Я оттягивала шаг, по-детски надеясь, что он остановится посреди тропинки, развернется и уедет, но Олдрич только затронул тему, о которой я была бы рада ввек ничего не знать.
— А, да, мы с Тони почти на все премьеры ходим, он любитель кино, — имя — как спасательный круг. Я цеплялась за любой выступ, боясь падения в адскую пропасть «Олдрич Киллиан», намекая всеми возможными способами на то, что наше общение едва ли пересечет отметку «приятельское».
— Как насчет «Интерстеллара»? Он еще идет, я не видел.
Мы подошли к крыльцу, и я оказалась буквально зажатой между домом и ним.

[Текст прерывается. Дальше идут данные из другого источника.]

-- ==== Sys2Proof/Laws/Frames.lean ====
section
/-! SUPPORT. Frames of the slots that are not the CPU's, of frame buffers, and of the memory after a reset. -/

namespace Sys2Proof.Machine

/-! ## Slots -/

/-- The MMU's slot changes the DMA countdown alone. -/
theorem mmuTick_eq (s : State) : s.mmuTick = { s with dmaCountdown := s.mmuTick.dmaCountdown } := by
  unfold State.mmuTick
  split <;> rfl

/-- A PPU tick changes memory and the PPU's own state alone. -/
theorem ppuTick_eq (s : State) :
    s.ppuTick = { s with mem := s.ppuTick.mem, frameSync := s.ppuTick.frameSync, windowLine := s.ppuTick.windowLine,
                         bgIndex := s.ppuTick.bgIndex, back := s.ppuTick.back, front := s.ppuTick.front } := by
  have hP : PpuClosed (fun t =>
      t = { s with mem := t.mem, frameSync := t.frameSync, windowLine := t.windowLine, bgIndex := t.bgIndex,
                   back := t.back, front := t.front }) := by
    constructor
    all_goals
      intro t
      intros
      next h => first | (rw [h]; done) | (rw [h]; rfl)
  exact hP.ppuTick rfl

/-! ## Frame buffers -/

theorem blankFrame_wf : Frame.wf blankFrame = true := by simp [Frame.wf, blankFrame]

theorem cell_blankFrame (x y : Nat) : Frame.cell blankFrame x y = 0 := by
  unfold Frame.cell blankFrame
  simp only [List.getD, List.getElem?_replicate]
  split
  · simp only [Option.getD_some, List.getElem?_replicate]
    split <;> rfl
  · rfl

theorem cell_set_other (frame : Frame) (line : Line) {y ly : Nat} (x : Nat) (h : y ≠ ly) :
    Frame.cell (frame.set ly line) x y = Frame.cell frame x y := by
  unfold Frame.cell
  simp only [List.getD, List.getElem?_set, if_neg (Ne.symm h)]

theorem cell_set_same (frame : Frame) (line : Line) {ly : Nat} (x : Nat) (h : ly < frame.length) :
    Frame.cell (frame.set ly line) x ly = line.getD x 0 := by
  unfold Frame.cell
  simp [List.getD, h]

/-- A line put into a frame keeps the frame's form, whatever the row. -/
theorem Frame.wf_set {frame : Frame} (ly : Nat) {line : Line} (h : Frame.wf frame = true)
    (hl : line.length = 160 ∨ line.length = (frame.getD ly []).length) : Frame.wf (frame.set ly line) = true := by
  unfold Frame.wf at *
  simp only [Bool.and_eq_true, beq_iff_eq, List.all_eq_true, List.length_set] at *
  refine ⟨h.1, fun x hx => ?_⟩
  by_cases hly : ly < frame.length
  · rcases List.mem_or_eq_of_mem_set hx with hx | rfl
    · exact h.2 x hx
    · rcases hl with hl | hl
      · exact hl
      · rw [hl]
        simp only [List.getD, List.getElem?_eq_getElem hly, Option.getD_some]
        exact h.2 _ (List.getElem_mem _)
  · rw [List.set_eq_of_length_le (by omega)] at hx
    exact h.2 x hx

/-! ## Memory after a reset -/

theorem Memory.read_filter_keep (m : Memory) {p : Host.Cell → Bool} {a : Nat} (h : ∀ c : Host.Cell, c.1 = a → p c = true) :
    Memory.read (m.filter p) a = Memory.read m a := by
  induction m with
  | nil => rfl
  | cons c m ih =>
    by_cases hc : p c = true
    · rw [List.filter_cons_of_pos hc]
      simp only [Memory.read]
      rw [ih]
    · rw [List.filter_cons_of_neg hc, ih]
      have : c.1 ≠ a := fun e => hc (h c e)
      simp only [Memory.read]
      rw [if_neg this]

theorem Memory.read_append_left {m n : Memory} {a : Nat} (h : ∀ c ∈ n, c.1 ≠ a) :
    Memory.read (m ++ n) a = Memory.read m a := by
  induction m with
  | nil =>
    rw [List.nil_append]
    induction n with
    | nil => rfl
    | cons c n ih =>
      simp only [Memory.read]
      rw [if_neg (h c (by simp))]
      exact ih (fun d hd => h d (by simp [hd]))
  | cons c m ih =>
    rw [List.cons_append]
    simp only [Memory.read]
    rw [ih]

theorem Memory.read_append_right {m n : Memory} {a : Nat} (h : ∀ c ∈ m, c.1 ≠ a) :
    Memory.read (m ++ n) a = Memory.read n a := by
  induction m with
  | nil => rfl
  | cons c m ih =>
    rw [List.cons_append]
    simp only [Memory.read]
    rw [if_neg (h c (by simp))]
    exact ih (fun d hd => h d (by simp [hd]))

/-- After an explicit reset the ROM area reads as before. -/
theorem read_bootMemory_rom (s : State) {a : Nat} (h : a < 0x8000) :
    Memory.read s.bootMemory a = Memory.read s.mem a := by
  unfold State.bootMemory
  rw [Memory.read_append_left, Memory.read_filter_keep]
  · intro c hc
    simp; omega
  · intro c hc
    have := (List.mem_filter.mp hc).2
    simp at this; omega

/-- After an explicit reset everything above ROM is the parameter `InitMem`'s. -/
theorem read_bootMemory_ram (s : State) {a : Nat} (h : 0x8000 ≤ a) :
    Memory.read s.bootMemory a = Memory.read s.config.initMem a := by
  unfold State.bootMemory
  rw [Memory.read_append_right, Memory.read_filter_keep]
  · intro c hc
    simp; omega
  · intro c hc
    have := (List.mem_filter.mp hc).2
    simp at this; omega

/-- The memory after an explicit reset is in canonical form. -/
theorem wf_bootMemory {s : State} (hm : Memory.wf s.mem = true) (hi : Memory.wf s.config.initMem = true) :
    Memory.wf s.bootMemory = true := by
  unfold State.bootMemory
  have h1 := (Memory.wf_iff _).1 (Memory.wf_filter (fun cell => decide (cell.1 < 0x8000)) hm)
  have h2 := (Memory.wf_iff _).1 (Memory.wf_filter (fun cell => decide (0x8000 ≤ cell.1)) hi)
  rw [Memory.wf_iff]
  refine ⟨List.pairwise_append.2 ⟨h1.1, h2.1, ?_⟩, ?_⟩
  · intro x hx y hy
    have hx' := (List.mem_filter.1 hx).2
    have hy' := (List.mem_filter.1 hy).2
    simp at hx' hy'
    omega
  · intro c hc
    rcases List.mem_append.1 hc with hc | hc
    · exact h1.2 c hc
    · exact h2.2 c hc

/-- What the array holds after a cartridge is copied into it from an address on (R128). -/
theorem Memory.read_loadFrom (rom : List Byte) (b : Nat) (m : Memory) (a : Nat) :
    Memory.read (Memory.loadFrom rom b m) a =
      if b ≤ a ∧ a < b + rom.length ∧ a < 0x8000 then rom.getD (a - b) 0 else Memory.read m a := by
  induction rom generalizing b m with
  | nil => simp [Memory.loadFrom]; omega
  | cons v rom ih =>
    simp only [Memory.loadFrom, List.length_cons]
    by_cases hb : b < 0x8000
    · rw [if_pos hb, ih, Memory.read_write]
      by_cases e : a = b
      · subst e; simp; omega
      · by_cases h : b + 1 ≤ a ∧ a < b + 1 + rom.length ∧ a < 0x8000
        · rw [if_pos h, if_pos (by omega)]
          obtain ⟨k, rfl⟩ : ∃ k, a = b + 1 + k := ⟨a - (b + 1), by omega⟩
          have : b + 1 + k - b = k + 1 := by omega
          rw [this, show b + 1 + k - (b + 1) = k by omega]
          rfl
        · rw [if_neg h, if_neg e, if_neg (by omega)]
    · rw [if_neg hb, if_neg (by omega)]

end Sys2Proof.Machine
end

— Я уже ходила, — вообще-то, компанию Тони составлял в том походе Хэппи, ибо воскресный вечер двадцать шестого октября оказался мерзопакостно-промозглым и дождливым, отбивающим всяческие порывы вылезать из-под одеяла, но Киллиану подробности знать не обязательно.
— «Большие глаза»? Премьера как раз завтра.
— Давай завтра и созвонимся? — пожалуй, еще чуть-чуть, и я обкусаю губу с внутренней стороны до крови.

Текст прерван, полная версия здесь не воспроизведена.